Another one of the film-clad electrical devices of the present invention is a flat-plate shape in which a plurality of film-clad electrical devices in which chargeable / dischargeable electrical device elements are covered with a film and the plurality of film-clad electrical devices are individually accommodated. A plurality of cell cases, a plurality of module cases in which a predetermined number of the cell cases are stacked and accommodated in a state where the respective plate surfaces face each other, and a main body case in which the plurality of module cases are accommodated.
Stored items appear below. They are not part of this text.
-- ==== Sys2Proof/Machine/Ops.lean ====
section
/-! DEFINITION. Ops: the named operations that every meaning uses: error records, reading and writing names, completing
long-latency instructions, moving past an instruction, parking, taking a trap and returning from one. -/

namespace Sys2Proof.Machine
open Sys2Proof

/-! ## The error ring (R318 to R322) -/

/-- The master identity of a thread slot (R322). -/
def slotMaster (core slot : Nat) : Nat := core * 256 + slot * 16

/-- A record for the error ring (R320). -/
structure ErrRec where
  kind : Nat
  code : Nat := 0
  ctx : Nat := 0
  ctx2 : Nat := 0
  addr : Nat := 0
  master : Nat := 0
  x0 : Nat := 0
  x1 : Nat := 0
  pc : Nat := 0
deriving DecidableEq, Repr

/-- The engine offers a record to the ring (R319). -/
def State.errRecord (s : State) (r : ErrRec) : State :=
  let d := s.dev
  let drop := min (d.errDrop + 1) (2 ^ 32 - 1)
  if !d.errEn then s.modDev (fun d => { d with errDrop := drop })
  else if d.errOvf || decide (2 ^ d.errLogn ≤ (d.errTail - d.errHead).toNat) then
    s.modDev (fun d => { d with errOvf := true, errDrop := drop })
  else
    let w0 := r.kind % 256 + r.code % 256 * 256 + r.ctx % 4096 * 2 ^ 16 + r.ctx2 % 4096 * 2 ^ 28
    let ws := [w0, d.timebase.toNat, r.addr, r.master, r.x0, r.x1, r.pc, d.errTail.toNat]
    let pa := d.errBase.toNat * 4096 + 64 * (d.errTail.toNat % 2 ^ d.errLogn)
    let s1 := s.levelWrite .home 0 0 (bytesAt pa (ws.flatMap (fun w => leBytes 8 w)))
    s1.modDev (fun d => { d with errTail := d.errTail + 1 })

/-! ## Links (R157 to R162) -/

/-- The runnel that arrives over a logical link of a core, if its direction has a neighbour. -/
def State.linkIn (s : State) (c : Nat) (l : Fin 4) : Option (Nat × Nat) :=
  let d := (s.core c).linkDir l
  (s.dev.neighbour c d).map (fun m => (s.dev.physCore m, oppositeDir d))

/-- The runnel that leaves over a logical link of a core, if its direction has a neighbour. -/
def State.linkOut (s : State) (c : Nat) (l : Fin 4) : Option (Nat × Nat) :=
  let d := (s.core c).linkDir l
  (s.dev.neighbour c d).map (fun _ => (s.dev.physCore c, d))

/-- Discards entries of other contexts at the head of a runnel, each with a record: its direction is that of the popping
link, and the popping context is charged (R162, R321, log 83). One that is reserved and not yet filled stands until it is filled
(log 123). -/
def State.discardForeign (s : State) (core ctx src dir : Nat) : Nat → State
  | 0 => s
  | fuel + 1 =>
    match s.runnel src dir with
    | e :: rest =>
      if e.ctx = ctx ∨ e.waits.isSome then s
      else
        ((s.setRunnel src dir rest).errRecord
          { kind := 0x0B, ctx := ctx, master := slotMaster core s.cur.2, x0 := core,
            x1 := oppositeDir dir + e.ctx % 4096 * 2 ^ 32 }).discardForeign core ctx src dir fuel
    | [] => s

/-- Whether the head of a runnel can be popped by a thread of a context (R160, R162). -/
def State.headReady (s : State) (ctx src dir : Nat) : Bool :=
  match s.runnel src dir with
  | e :: _ => decide (e.ctx = ctx) && e.waits.isNone
  | [] => false

/-- Appends an entry to a runnel. -/
def State.putEntry (s : State) (src dir : Nat) (e : RunEntry) : State := s.setRunnel src dir (s.runnel src dir ++ [e])

/-- Fills a reserved entry (R160, R169). -/
def State.fillEntry (s : State) (src dir id : Nat) (w : Word) : State :=
  s.setRunnel src dir ((s.runnel src dir).map (fun e => if e.waits = some id then { e with word := w, waits := none } else e))

/-- Gives a reserved entry up. -/
def State.dropEntry (s : State) (src dir id : Nat) : State :=
  s.setRunnel src dir ((s.runnel src dir).filter (fun e => decide (e.waits ≠ some id)))

/-- Gives up every entry that a parked instruction has reserved. -/
def State.dropPushes (s : State) (t : Thread) : State := t.pushes.foldl (fun s p => s.dropEntry p.src p.dir p.id) s

/-- Pops the heads of runnels. -/
def State.popRunnels (s : State) (ps : List (Nat × Nat)) : State :=
  ps.foldl (fun s p => s.setRunnel p.1 p.2 (s.runnel p.1 p.2).tail) s

/-- The runnels that reading names pops (R160). -/
def State.popsOf (s : State) (core : Nat) (t : Thread) (ns : List Name) : List (Nat × Nat) :=
  ns.filterMap (fun n => match (t.name n).bind with
    | .link l => s.linkIn core l
    | _ => none)

/-! ## Reading names (R34, R160, R254) -/

/-- The iteration of its repeat at which a thread stands. -/
def Thread.iter (t : Thread) : Nat := match t.rep with | some r => r.iter | none => 0

/-- Whether the steps that are kept are those of the instruction at which a thread stands (R120, R288, log 11). -/
def StepShadow.here (x : StepShadow) (t : Thread) : Bool := decide (x.tact = t.privl.tact ∧ x.pc = t.pc ∧ x.iter = t.iter)

/-- What the steps of the instruction in hand have left for a bound name. -/
def Thread.stepVal (t : Thread) (n : Name) : Option Word :=
  (t.shadows.find? (fun x => x.here t)).bind (fun x => (x.vals.find? (fun p => decide (p.1 = n))).map Prod.snd)

/-- What the steps of the instruction in hand leave for bound names. -/
def Thread.setSteps (t : Thread) (vs : List (Name × Word)) : Thread :=
  { t with shadows := (if vs.isEmpty then [] else [⟨t.privl.tact, t.pc, t.iter, vs⟩]) ++ t.shadows.filter (fun x => !x.here t) }

/-- The pattern of a name of the running thread: its bits, or for a name bound to a link the low bits of the entry at
the head of the arriving runnel (R160), or what the steps of the instruction in hand have made of it; for a name bound to a flume
the element that it holds (R254). -/
def State.pat (s : State) (n : Name) : Word :=
  match (s.thr.name n).bind with
  | .link l =>
    match s.thr.stepVal n with
    | some w => w
    | none =>
      match s.linkIn s.cur.1 l with
      | some (src, dir) =>
        match s.runnel src dir with
        | e :: _ => BitVec.ofNat 64 (e.word.toNat % 2 ^ (s.thr.name n).width)
        | [] => 0
      | none => 0
  | .flume _ (some e) => e
  | _ => (s.thr.name n).pat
A main body case in which the plurality of module cases are accommodated so that a stacking direction of the plurality of cell cases is parallel to a mounting surface to which the main body case is fixed, and the module case and the main body in between the case interposed along the stacking direction of the plurality of cell casing, disposed over said plurality of cell case And a sex body.
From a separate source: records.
/-- MUL_16 (R80). -/
def execMul16 (d b : Fin 16) (s : State) : Out :=
  s.alu (use3 (n16 d) (n16 d) (n16 b)) (n16 d) (fun s => s.val (n16 d) * s.val (n16 b))

/-- AND_16 (R80). -/
def execAnd16 (d b : Fin 16) (s : State) : Out :=
  s.alu (use3 (n16 d) (n16 d) (n16 b)) (n16 d) (fun s => andInt (s.val (n16 d)) (s.val (n16 b)))

/-- OR_16 (R80). -/
def execOr16 (d b : Fin 16) (s : State) : Out :=
  s.alu (use3 (n16 d) (n16 d) (n16 b)) (n16 d) (fun s => orInt (s.val (n16 d)) (s.val (n16 b)))

/-- XOR_16 (R80). -/
def execXor16 (d b : Fin 16) (s : State) : Out :=
  s.alu (use3 (n16 d) (n16 d) (n16 b)) (n16 d) (fun s => xorInt (s.val (n16 d)) (s.val (n16 b)))

/-- SHL_16 (R80). -/
def execShl16 (d b : Fin 16) (s : State) : Out :=
  s.alu (use3 (n16 d) (n16 d) (n16 b)) (n16 d) (fun s => shlInt (s.val (n16 d)) (shiftAmount (s.val (n16 b))))

/-- SHR_16 (R80). -/
def execShr16 (d b : Fin 16) (s : State) : Out :=
  s.alu (use3 (n16 d) (n16 d) (n16 b)) (n16 d) (fun s => shrInt (s.upat (n16 d)) (shiftAmount (s.val (n16 b))))

/-- SRA_16 (R80). -/
def execSra16 (d b : Fin 16) (s : State) : Out :=
  s.alu (use3 (n16 d) (n16 d) (n16 b)) (n16 d) (fun s => sraInt (s.val (n16 d)) (shiftAmount (s.val (n16 b))))

/-- MIN_16 (R80). -/
def execMin16 (d b : Fin 16) (s : State) : Out :=
  s.alu (use3 (n16 d) (n16 d) (n16 b)) (n16 d) (fun s => min (s.val (n16 d)) (s.val (n16 b)))

/-- MAX_16 (R80). -/
def execMax16 (d b : Fin 16) (s : State) : Out :=
  s.alu (use3 (n16 d) (n16 d) (n16 b)) (n16 d) (fun s => max (s.val (n16 d)) (s.val (n16 b)))

/-- MOV_16 (R80). -/
def execMov16 (d b : Fin 16) (s : State) : Out := s.move (n16 d) (n16 b)

/-- NEG_16 (R80). -/
def execNeg16 (d b : Fin 16) (s : State) : Out :=
  s.alu (use2 (n16 d) (n16 b)) (n16 d) (fun s => - s.val (n16 b))

/-- NOT_16 (R80). -/
def execNot16 (d b : Fin 16) (s : State) : Out :=
  s.alu (use2 (n16 d) (n16 b)) (n16 d) (fun s => - s.val (n16 b) - 1)

/-- ABS_16 (R80). -/
def execAbs16 (d b : Fin 16) (s : State) : Out :=
  s.alu (use2 (n16 d) (n16 b)) (n16 d) (fun s => ((s.val (n16 b)).natAbs : Int))

/-- CLT_16 (R80). -/
def execClt16 (d b : Fin 16) (s : State) : Out :=
  s.alu (use3 (n16 d) (n16 d) (n16 b)) (n16 d) (fun s => truth (decide (s.val (n16 d) < s.val (n16 b))))

/-- MOVIS (R81, R127): a signed 7-bit constant; its effect is that of ADDI nd, zero, imm. -/
def execMovis (d : Fin 16) (imm : Int) (s : State) : Out :=
  s.alu (use2 (n16 d) 63) (n16 d) (fun s => s.val 63 + imm)

end Sys2Proof.Machine
end

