/-- VSHL_16 (R80). -/
def execVshl16 (d b : Fin 16) (s : State) : Out := s.vshift (v16 d) (o16 d) (o16 b) laneShl

/-- VSHR_16 (R80). -/
def execVshr16 (d b : Fin 16) (s : State) : Out := s.vshift (v16 d) (o16 d) (o16 b) laneShr

/-- VSRA_16 (R80). -/
def execVsra16 (d b : Fin 16) (s : State) : Out := s.vshift (v16 d) (o16 d) (o16 b) laneSra

/-- VMOV_16 (R80). -/
def execVmov16 (d b : Fin 16) (s : State) : Out := s.vcopy (v16 d) (v16 b)

/-- VABS_16 (R80). -/
def execVabs16 (d b : Fin 16) (s : State) : Out := s.vunary (v16 d) (v16 b) (fun x => (x.natAbs : Int)) FVal.abs

/-- VNEG_16 (R80). -/
def execVneg16 (d b : Fin 16) (s : State) : Out := s.vunary (v16 d) (v16 b) (fun x => - x) FVal.neg

/-- VCLT_16 (R80). -/
def execVclt16 (d b : Fin 16) (s : State) : Out := s.vcompare (v16 d) (o16 d) (o16 b) (fun x y => decide (x < y)) FVal.lt

end Sys2Proof.Machine
end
  A plurality of cell cases accommodated in the module case can be fixed by being sandwiched between a side plate and a cover plate of the module case. Furthermore, a fixing member can be penetrated and integrated with a plurality of cell cases accommodated in the module case.

  The film-clad electrical device includes a film-clad battery in which a power generation element having a positive electrode side active electrode, a negative electrode side active electrode, and an electrolyte solution is hermetically covered with two laminate films.

It is an external appearance perspective view of a film-clad battery. It is a disassembled perspective view of a film battery with a case. It is a disassembled perspective view of a battery module. It is a disassembled perspective view of a battery pack. It is a perspective view in the state where the upper case of the battery pack was removed. It is sectional drawing which shows the fixation structure of a battery module and a main body case. It is an external appearance perspective view of the conventional film-clad battery.

  Hereinafter, an example of an embodiment of the electrical device assembly of the present invention will be described in detail. The electric device assembly of the present example is a battery in which a plurality of battery modules in which a plurality of film-clad batteries (film-clad electric devices) are integrated are accommodated in a case via elastic bodies such as rubber and resin. It is a pack.

  The film-clad battery constituting the battery pack of this example will be described with reference to FIG. A film-clad battery 10 shown in FIG. 1 is a secondary battery in which a power generation element 11 having a positive electrode side active electrode, a negative electrode side active electrode, and an electrolyte solution (not shown) is hermetically packaged by two laminate films 12. The output voltage of the film-clad battery 10 is about 3.6V. The laminate film 12 is a film in which a metal film such as aluminum and a heat-sealable resin film are overlapped. Four opposing sides of the two upper and lower laminate films 12 covering the power generation element 11 are hermetically welded.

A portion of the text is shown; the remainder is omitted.